• WHAT IS NEEDED: Exactly the lines from the start of the data through the line containing "transmit (port : PortId) (payload : List Byte)" should be output, with both ends kept and nothing added.

• SOURCE MATERIAL:
****

-- ==== Sys2Proof/Syntax.lean ====
section
/-! DEFINITION. The instructions of the block: the six commands of `30_encoding.md` rule R135 and the four handler
branches of rule R151, one constructor per row of `spec/opcode_table.json`. -/

namespace Sys2Proof

/-- The block's instructions. The six commands carry the fields of their words (`30_encoding.md` rules R136 to R141);
the four handler branches carry the port whose cause vector selected them (`42_interrupt_handler.md`, "Operands:
port p"), because no word carries it. -/
inductive Instr where
  /-- CONFIGURE, OP 0x1 (rules R136 and R170). -/
  | configure (port : PortId) (mode : Byte) (baud cspin pinset : Word)
  /-- TRANSMIT, OP 0x2: the payload is the LEN bytes carried in the payload words (rules R137 and R203). -/
  | transmit (port : PortId) (payload : List Byte)
  /-- RECEIVE, OP 0x3: LEN and the fill byte (rules R138 and R210). -/
  | receive (port : PortId) (len : BitVec 16) (fill : Byte)
  /-- EXCHANGE, OP 0x4: the TXLEN transmit bytes and the receive length LEN (rules R139 and R220). -/
  | exchange (port : PortId) (payload : List Byte) (rxLen : BitVec 16)
  /-- SET_CS, OP 0x5: `true` is level 1, high (rules R140 and R290). -/
  | setCs (port : PortId) (level : Bool)
  /-- GET_CS, OP 0x6 (rules R141 and R291). -/
  | getCs (port : PortId)
  /-- ISR_TXE, cause pattern `xxx1` (rules R151 and R262). -/
  | isrTxe (port : PortId)
  /-- ISR_RXNE, cause pattern `xx10` (rules R151 and R265). -/
  | isrRxne (port : PortId)
  /-- ISR_MODF, cause pattern `x100` (rules R151 and R272). -/
  | isrModf (port : PortId)
  /-- ISR_NONE, cause pattern `1000` (rules R151 and R274). -/
  | isrNone (port : PortId)
  deriving DecidableEq, Repr

end Sys2Proof
end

****

• TASK OUTPUT:
-- ==== Sys2Proof/Syntax.lean ====
section
/-! DEFINITION. The instructions of the block: the six commands of `30_encoding.md` rule R135 and the four handler
branches of rule R151, one constructor per row of `spec/opcode_table.json`. -/

namespace Sys2Proof

/-- The block's instructions. The six commands carry the fields of their words (`30_encoding.md` rules R136 to R141);
the four handler branches carry the port whose cause vector selected them (`42_interrupt_handler.md`, "Operands:
port p"), because no word carries it. -/
inductive Instr where
  /-- CONFIGURE, OP 0x1 (rules R136 and R170). -/
  | configure (port : PortId) (mode : Byte) (baud cspin pinset : Word)
  /-- TRANSMIT, OP 0x2: the payload is the LEN bytes carried in the payload words (rules R137 and R203). -/
  | transmit (port : PortId) (payload : List Byte)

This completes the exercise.